Explain Transformer Layers and FFN Rationale
Company: UiPath
Role: Machine Learning Engineer
Category: Machine Learning
Difficulty: medium
Interview Round: Technical Screen
##### Question
Explain the Transformer architecture in detail, then walk through the math step by step.
1. Describe the components of each **encoder** and **decoder** layer: multi-head (self-)attention, residual ("Add") connections, layer normalization, and the position-wise feed-forward network (FFN). How do residual connections and layer normalization interact (Pre-LN vs. Post-LN)?
2. Why is a position-wise FFN needed *after* attention? What does it add that attention alone cannot provide?
3. Walk through the vector/matrix computations with shapes: the Q/K/V projections, attention-score scaling and softmax, the weighted sum that forms the context vectors, concatenation of heads, output projection, residual pathways, layer norms, and the FFN's two linear layers with activation. Use a concrete config (e.g. `d_model = 512`, `h = 8`, sequence length `n`) and give shapes for Q, K, V, the attention scores, and the block output.
4. Derive the **computational complexity** of self-attention with respect to sequence length `n` and model dimension `d`, and note where memory dominates.
5. Discuss common **implementation choices and trade-offs**: Q/K/V projection layout (separate vs. fused, MQA/GQA), number of heads vs. per-head dimension, positional-encoding schemes (sinusoidal, learned, relative, RoPE, ALiBi), and FFN/normalization variants (GELU/SwiGLU, RMSNorm).
6. (Optional) Compare encoder vs. decoder layers, and describe how representations evolve across the stack of layers.

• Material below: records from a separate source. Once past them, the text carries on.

-- ==== Sys2Proof/Tests/Slice0.lean ====
section
/-! SUPPORT. Tests. The expected results are those of spec/95_test_vectors.md (the vector's name is given) or are read off the
encoding column of R96; none was taken from the model. Then, for each obligation with hypotheses, a witness that meets them,
clause by clause, at the ends of the ranges. -/

namespace Sys2Proof.Tests

open Sys2Proof Sys2Proof.Machine

/-! ## Small states -/

/-- The machine after the load of a ROM. -/
def prog (rom : List Byte) : State := State.reset.load rom

/-- Give registers values. -/
def regs (l : List (Reg × Byte)) (s : State) : State := l.foldl (fun s p => s.setReg p.1 p.2) s

/-- Store bytes. -/
def bytes (a : Nat) (l : List Byte) (s : State) : State := s.storeBytes a l

/-- Give `I` a value. -/
def idx (a : Word) (s : State) : State := s.setI a

/-- Give the key vector a value. -/
def keys (k : BitVec 16) (s : State) : State := s.setKeys k

/-- A full call stack of `n` entries. -/
def frames (n : Nat) (s : State) : State := s.setStack (List.replicate n 0x0202)

/-- One step answers a next state that presents the result `r` and has the property `p`. -/
def stepsTo (s : State) (r : StepResult) (p : State → Bool) : Bool :=
  match step s with
  | .next t => t.env.result == some r && p t
  | _ => false

/-- One step completes an instruction at 0x200 that does not alter `pc` itself. -/
def runs (s : State) (p : State → Bool) : Bool := stepsTo s .continued fun t => t.pc == 0x202 && p t

/-- The columns of row `y` that are lit. -/
def litIn (s : State) (y : Nat) : List Nat := (List.range 64).filter fun x => Screen.pixel s.fb y x

/-! ## WellFormed: what it refuses -/

theorem test_wf_refuses_sys_0E0 : (Instr.sys 0x0E0).wf = false := by decide
theorem test_wf_refuses_sys_0EE : (Instr.sys 0x0EE).wf = false := by decide
theorem test_wf_accepts_sys_0E1 : (Instr.sys 0x0E1).wf = true := by decide

/-! ## Decoding: one word per form, written out bit by bit from R96's encoding column -/

theorem test_decode_flow :
    decode 0b0000000011100000 = .ok .cls ∧ decode 0b0000000011101110 = .ok .ret ∧
    decode 0b0000000011100001 = .ok (.sys 0x0E1) ∧ decode 0b0001101010111100 = .ok (.jp 0xABC) ∧
    decode 0b0010001100000000 = .ok (.call 0x300) ∧ decode 0b0011101001111111 = .ok (.seByte 0xA 0x7F) ∧
    decode 0b0100101001111111 = .ok (.sneByte 0xA 0x7F) ∧ decode 0b0101101010110000 = .ok (.seReg 0xA 0xB) ∧
    decode 0b1001101010110000 = .ok (.sneReg 0xA 0xB) ∧ decode 0b1011001100000001 = .ok (.jpV0 0x301) := by decide

theorem test_decode_alu :
    decode 0b0110101011111111 = .ok (.ldByte 0xA 0xFF) ∧ decode 0b0111101010000001 = .ok (.addByte 0xA 0x81) ∧
    decode 0b1000000100100000 = .ok (.ldReg 1 2) ∧ decode 0b1000000100100001 = .ok (.orReg 1 2) ∧
    decode 0b1000000100100010 = .ok (.andReg 1 2) ∧ decode 0b1000000100100011 = .ok (.xorReg 1 2) ∧
    decode 0b1000000100100100 = .ok (.addReg 1 2) ∧ decode 0b1000000100100101 = .ok (.subReg 1 2) ∧
    decode 0b1000000100100110 = .ok (.shr 1 2) ∧ decode 0b1000000100100111 = .ok (.subnReg 1 2) ∧
    decode 0b1000000100101110 = .ok (.shl 1 2) ∧ decode 0b1100001100001111 = .ok (.rnd 3 0x0F) := by decide

theorem test_decode_rest :
    decode 0b1010001011110000 = .ok (.ldI 0x2F0) ∧ decode 0b1101000100100011 = .ok (.drw 1 2 3) ∧
    decode 0b1110000110011110 = .ok (.skp 1) ∧ decode 0b1110000110100001 = .ok (.sknp 1) ∧
    decode 0b1111010000000111 = .ok (.ldVxDt 4) ∧ decode 0b1111010100001010 = .ok (.ldVxK 5) ∧
    decode 0b1111001000010101 = .ok (.ldDtVx 2) ∧ decode 0b1111000100011000 = .ok (.ldStVx 1) ∧
    decode 0b1111001100011110 = .ok (.addIVx 3) ∧ decode 0b1111011000101001 = .ok (.ldFVx 6) ∧
    decode 0b1111011100110011 = .ok (.ldBVx 7) ∧ decode 0b1111100001010101 = .ok (.ldMemVx 8) ∧
    decode 0b1111100101100101 = .ok (.ldVxMem 9) := by decide

/-- E9, E11, E12, E15, E19, E20, E22, E23, E24. -/
theorem test_decode_illegal :
    decode 0x5AB1 = .error (.illegalOpcode 0x5AB1) ∧ decode 0x8AB8 = .error (.illegalOpcode 0x8AB8) ∧
    decode 0x8ABF = .error (.illegalOpcode 0x8ABF) ∧ decode 0x9ABF = .error (.illegalOpcode 0x9ABF) ∧
    decode 0xE19F = .error (.illegalOpcode 0xE19F) ∧ decode 0xE000 = .error (.illegalOpcode 0xE000) ∧
    decode 0xF000 = .error (.illegalOpcode 0xF000) ∧ decode 0xF130 = .error (.illegalOpcode 0xF130) ∧
    decode 0xFFFF = .error (.illegalOpcode 0xFFFF) := by decide

/-- A sequence of bytes shorter than an instruction is refused by name. -/
theorem test_decode_truncated : decodeBytes [0x60] = .error .truncated ∧ decodeBytes [] = .error .truncated := by decide

/-- The host's numbering: the table's match of a row is the word. -/
theorem test_decodeTableWord : decodeTableWord 16 0x00E0 = some .cls ∧ decodeTableWord 16 0xF165 = some (.ldVxMem 1) ∧
    decodeTableWord 16 0xFFFF = none := by decide

/-- The encoder, on the same words. -/
theorem test_encode : encode (.jp 0xABC) = 0x1ABC ∧ encode (.seByte 0xA 0x7F) = 0x3A7F ∧ encode (.shl 0xA 0xB) = 0x8ABE ∧
    encode (.drw 1 2 3) = 0xD123 ∧ encode (.addIVx 3) = 0xF31E ∧ encodeBytes (.jp 0x234) = [0x12, 0x34] := by decide

/-- The word the host places is the word that runs, from reset. -/
theorem test_withFetchWord :
    runs (State.reset.withFetchWord 16 0x6A05) (fun t => t.reg 0xA == 0x05) = true := by decide

/-! ## The Step event (C1 to C8) and the environment's events (K12 to K16, L1, L5) -/

theorem test_C1_halted : stepsTo (prog []) .halted (fun t => t.pc == 0x200 && t.fault == none) = true := by decide
theorem test_C3_odd_length : runs (prog [0x60]) (fun t => t.reg 0 == 0 && t.programEnd == 0x201) = true := by decide
theorem test_C4_fetch_fault :
    stepsTo { prog [] with pc := 0xFFF, programEnd := 0x1000 } (.fault (.memoryOutOfBounds 0x1000))
      (fun t => t.pc == 0xFFF && t.fault == some (.memoryOutOfBounds 0x1000)) = true := by decide
theorem test_C7_illegal :
    stepsTo (prog [0xFF, 0xFF, 0x60, 0x01]) (.fault (.illegalOpcode 0xFFFF)) (fun t => t.pc == 0x202) = true := by decide
theorem test_C7_latched :
    stepsTo { prog [0xFF, 0xFF, 0x60, 0x01] with pc := 0x202, fault := some (.illegalOpcode 0xFFFF) }
      (.fault (.illegalOpcode 0xFFFF)) (fun t => t.pc == 0x202 && t.reg 0 == 0) = true := by decide
theorem test_C8_odd_address :
    stepsTo ((prog [0x12, 0x01, 0x60, 0x07, 0x00]).setPc 0x201) .continued (fun t => t.pc == 0x203) = true := by decide
theorem test_K12_tick : (({ State.reset with dt := 3, st := 1 } : State).tick).dt = 2 ∧
    (({ State.reset with dt := 3, st := 1 } : State).tick).st = 0 ∧
    (({ State.reset with dt := 3, st := 1 } : State).tick).soundOn = false := by decide
theorem test_K15_tick_when_faulted : (({ State.reset with st := 2, fault := some .stackOverflow } : State).tick).st = 1 := by
  decide
theorem test_L1_load : (prog [0x12, 0x00]).byteAt 0x200 = 0x12 ∧ (prog [0x12, 0x00]).byteAt 0x201 = 0 ∧
    (prog [0x12, 0x00]).byteAt 0x04F = 0x80 ∧ (prog [0x12, 0x00]).byteAt 0x050 = 0 ∧
    (prog [0x12, 0x00]).programEnd = 0x202 := by decide
theorem test_L5_load_clears_the_fault :
    (({ State.reset with fault := some .stackOverflow, pc := 0x777 } : State).load [0x12, 0x00]).fault = none ∧
    (({ State.reset with fault := some .stackOverflow, pc := 0x777 } : State).load [0x12, 0x00]).pc = 0x200 := by decide
/-- An event the environment listed comes before the next `Step`, and is used up. -/
theorem test_schedule : (match step (({ prog [0x60, 0x05] with dt := 3 } : State).setSchedule [.tick]) with
    | .next t => t.dt == 2 && t.pc == 0x200 && t.env.schedule == []
    | _ => false) = true := by decide

/-! ## Control flow (F1 to F16) -/

theorem test_F1_jp : stepsTo (prog [0x12, 0x00]) .continued (fun t => t.pc == 0x200) = true := by decide
theorem test_F2_call :
    stepsTo (prog [0x23, 0x00]) .continued (fun t => t.pc == 0x300 && t.stack == [0x202] && t.sp == 1) = true := by decide
theorem test_F16_call_overflow : stepsTo (frames 16 (prog [0x23, 0x00])) (.fault .stackOverflow)
    (fun t => t.pc == 0x202 && t.sp == 16 && t.fault == some .stackOverflow) = true := by decide
theorem test_F3_ret : stepsTo ((prog [0x00, 0xEE]).setStack [0x0202, 0x0456]) .continued
    (fun t => t.pc == 0x456 && t.stack == [0x202]) = true := by decide
theorem test_F9_ret_underflow : stepsTo (prog [0x00, 0xEE]) (.fault .stackUnderflow)
    (fun t => t.pc == 0x202 && t.sp == 0 && t.fault == some .stackUnderflow) = true := by decide
theorem test_F4_jpV0 :
    stepsTo (regs [(0, 0x10)] (prog [0xB3, 0x00])) .continued (fun t => t.pc == 0x310) = true := by decide
theorem test_F5_jpV0_no_wrap :
    stepsTo (regs [(0, 0xFF)] (prog [0xBF, 0xFF])) .continued (fun t => t.pc == 0x10FE) = true := by decide
theorem test_F14_sys : runs (prog [0x01, 0x23]) (fun t => t.stack == [] && t.i == 0) = true := by decide
theorem test_F6_seByte :
    stepsTo (regs [(0xA, 0x7F)] (prog [0x3A, 0x7F])) .continued (fun t => t.pc == 0x204) = true := by decide
theorem test_F7_seByte_not : runs (regs [(0xA, 0x7E)] (prog [0x3A, 0x7F])) (fun _ => true) = true := by decide
theorem test_F8_sneByte :
    stepsTo (regs [(0xA, 0x7E)] (prog [0x4A, 0x7F])) .continued (fun t => t.pc == 0x204) = true := by decide
theorem test_F8_sneByte_not : runs (regs [(0xA, 0x7F)] (prog [0x4A, 0x7F])) (fun _ => true) = true := by decide
theorem test_F10_seReg :
    stepsTo (regs [(0xA, 0x33), (0xB, 0x33)] (prog [0x5A, 0xB0])) .continued (fun t => t.pc == 0x204) = true := by decide
theorem test_F10_seReg_not : runs (regs [(0xA, 0x33), (0xB, 0x34)] (prog [0x5A, 0xB0])) (fun _ => true) = true := by decide
theorem test_F12_sneReg :
    stepsTo (regs [(0xA, 0x33), (0xB, 0x34)] (prog [0x9A, 0xB0])) .continued (fun t => t.pc == 0x204) = true := by decide
theorem test_F13_sneReg_same : runs (regs [(0xA, 0x33)] (prog [0x9A, 0xA0])) (fun _ => true) = true := by decide

/-! ## Register, arithmetic, logic and random instructions (S2 to S5, A1 to A32, V1 to V14) -/

theorem test_A2_ldByte_VF : runs (prog [0x6F, 0x07]) (fun t => t.reg 15 == 0x07) = true := by decide
theorem test_A4_addByte_wraps :
    runs (regs [(0, 0xFF)] (prog [0x70, 0x01])) (fun t => t.reg 0 == 0 && t.reg 15 == 0) = true := by decide
theorem test_A7_ldReg :
    runs (regs [(1, 0x12), (2, 0x34)] (prog [0x81, 0x20])) (fun t => t.reg 1 == 0x34 && t.reg 2 == 0x34) = true := by decide
theorem test_A8_orReg : runs (regs [(1, 0xF0), (2, 0x0F), (15, 1)] (prog [0x81, 0x21]))
    (fun t => t.reg 1 == 0xFF && t.reg 15 == 1) = true := by decide
theorem test_A9_andReg : runs (regs [(1, 0xF0), (2, 0x3C), (15, 1)] (prog [0x81, 0x22]))
    (fun t => t.reg 1 == 0x30 && t.reg 15 == 1) = true := by decide
theorem test_A10_xorReg : runs (regs [(1, 0xFF), (2, 0x0F), (15, 1)] (prog [0x81, 0x23]))
    (fun t => t.reg 1 == 0xF0 && t.reg 15 == 1) = true := by decide
theorem test_S2_addReg : runs (regs [(1, 0xFF), (2, 0x01)] (prog [0x81, 0x24]))
    (fun t => t.reg 1 == 0 && t.reg 15 == 1) = true := by decide
theorem test_V1_addReg_VF :
    runs (regs [(15, 0xF0), (1, 0x20)] (prog [0x8F, 0x14])) (fun t => t.reg 15 == 1) = true := by decide
theorem test_S4_subReg : runs (regs [(1, 0x05), (2, 0x0A)] (prog [0x81, 0x25]))
    (fun t => t.reg 1 == 0xFB && t.reg 15 == 0) = true := by decide
theorem test_A16_subReg_equal : runs (regs [(1, 0x07), (2, 0x07)] (prog [0x81, 0x25]))
    (fun t => t.reg 1 == 0 && t.reg 15 == 1) = true := by decide
theorem test_A20_shr : runs (regs [(1, 0x01), (2, 0xFF)] (prog [0x81, 0x26]))
    (fun t => t.reg 1 == 0 && t.reg 15 == 1 && t.reg 2 == 0xFF) = true := by decide
theorem test_V10_shr_VF : runs (regs [(15, 0x07)] (prog [0x8F, 0x06])) (fun t => t.reg 15 == 0x03) = true := by decide
theorem test_A24_subnReg : runs (regs [(1, 0x05), (2, 0x0A)] (prog [0x81, 0x27]))
    (fun t => t.reg 1 == 0x05 && t.reg 15 == 1) = true := by decide
theorem test_A25_subnReg_borrow : runs (regs [(1, 0x0A), (2, 0x05)] (prog [0x81, 0x27]))
    (fun t => t.reg 1 == 0xFB && t.reg 15 == 0) = true := by decide
theorem test_A27_shl : runs (regs [(1, 0x80), (2, 0xFF)] (prog [0x81, 0x2E]))
    (fun t => t.reg 1 == 0 && t.reg 15 == 1 && t.reg 2 == 0xFF) = true := by decide
theorem test_V14_shl_VF : runs (regs [(15, 0x81)] (prog [0x8F, 0x0E])) (fun t => t.reg 15 == 0x02) = true := by decide
theorem test_A31_rnd : runs { prog [0xC3, 0x0F] with env := { Env.reset with rndIn := [0xA7, 0x55] } }
    (fun t => t.reg 3 == 0x07 && t.env.rndIn == [0x55] && t.env.draws == 1) = true := by decide

/-! ## Index register and memory (M1 to M16) -/

theorem test_M1_ldI : runs (idx 0xFFFF (prog [0xA2, 0xF0])) (fun t => t.i == 0x2F0) = true := by decide
theorem test_M3_addIVx_no_fault :
    runs (regs [(2, 1), (15, 7)] (idx 0x0FFF (prog [0xF2, 0x1E]))) (fun t => t.i == 0x1000 && t.reg 15 == 7) = true := by
  decide
theorem test_M4_addIVx_wraps : runs (regs [(2, 2)] (idx 0xFFFF (prog [0xF2, 0x1E]))) (fun t => t.i == 1) = true := by decide
theorem test_M5_ldFVx : runs (regs [(0, 0x0F)] (prog [0xF0, 0x29])) (fun t => t.i == 0x4B) = true := by decide
theorem test_M5_ldFVx_not_masked : runs (regs [(0, 0xFF)] (prog [0xF0, 0x29])) (fun t => t.i == 0x4FB) = true := by decide
theorem test_M7_ldBVx :
    runs (regs [(0, 0x7B)] (idx 0xFFD (prog [0xF0, 0x33]))) (fun t => t.bytesAt 0xFFD 3 == [1, 2, 3]) = true := by decide
theorem test_M8_ldBVx_out : stepsTo (regs [(0, 0x7B)] (idx 0xFFE (prog [0xF0, 0x33]))) (.fault (.memoryOutOfBounds 0x1000))
    (fun t => t.pc == 0x202 && t.bytesAt 0xFFE 2 == [0, 0]) = true := by decide
theorem test_M9_ldMemVx : runs (regs [(0, 0x11), (1, 0x22), (2, 0x33), (3, 0x44)] (idx 0x400 (prog [0xF2, 0x55])))
    (fun t => t.bytesAt 0x400 4 == [0x11, 0x22, 0x33, 0] && t.i == 0x400) = true := by decide
theorem test_M11_ldMemVx_out : stepsTo (regs [(0, 9)] (idx 0xFF1 (prog [0xFF, 0x55]))) (.fault (.memoryOutOfBounds 0x1000))
    (fun t => t.byteAt 0xFF1 == 0 && t.mem == (prog [0xFF, 0x55]).mem) = true := by decide
theorem test_M13_ldVxMem_out :
    stepsTo (idx 0x2345 (prog [0xF0, 0x65])) (.fault (.memoryOutOfBounds 0x2345)) (fun t => t.reg 0 == 0) = true := by decide
theorem test_M14_ldVxMem : runs (regs [(3, 0x99)] (idx 0x300 (bytes 0x300 [2, 5, 4] (prog [0xF2, 0x65]))))
    (fun t => t.reg 0 == 2 && t.reg 1 == 5 && t.reg 2 == 4 && t.reg 3 == 0x99 && t.i == 0x300) = true := by decide
/-- Writing back what an unlisted address reads as removes the entry. -/
theorem test_memory_canonical : (bytes 0x300 [0] (bytes 0x300 [7] (prog []))).mem = (prog []).mem := by decide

Quick Answer: This question evaluates a candidate's understanding of the Transformer architecture: multi-head self-attention, residual connections and layer normalization (Pre-LN vs. Post-LN), and the position-wise feed-forward network and why it is needed. It also tests tensor-shape reasoning through Q/K/V projections and attention, derivation of the O(n²d + nd²) complexity, and implementation trade-offs such as MQA/GQA, positional-encoding schemes, and normalization choices.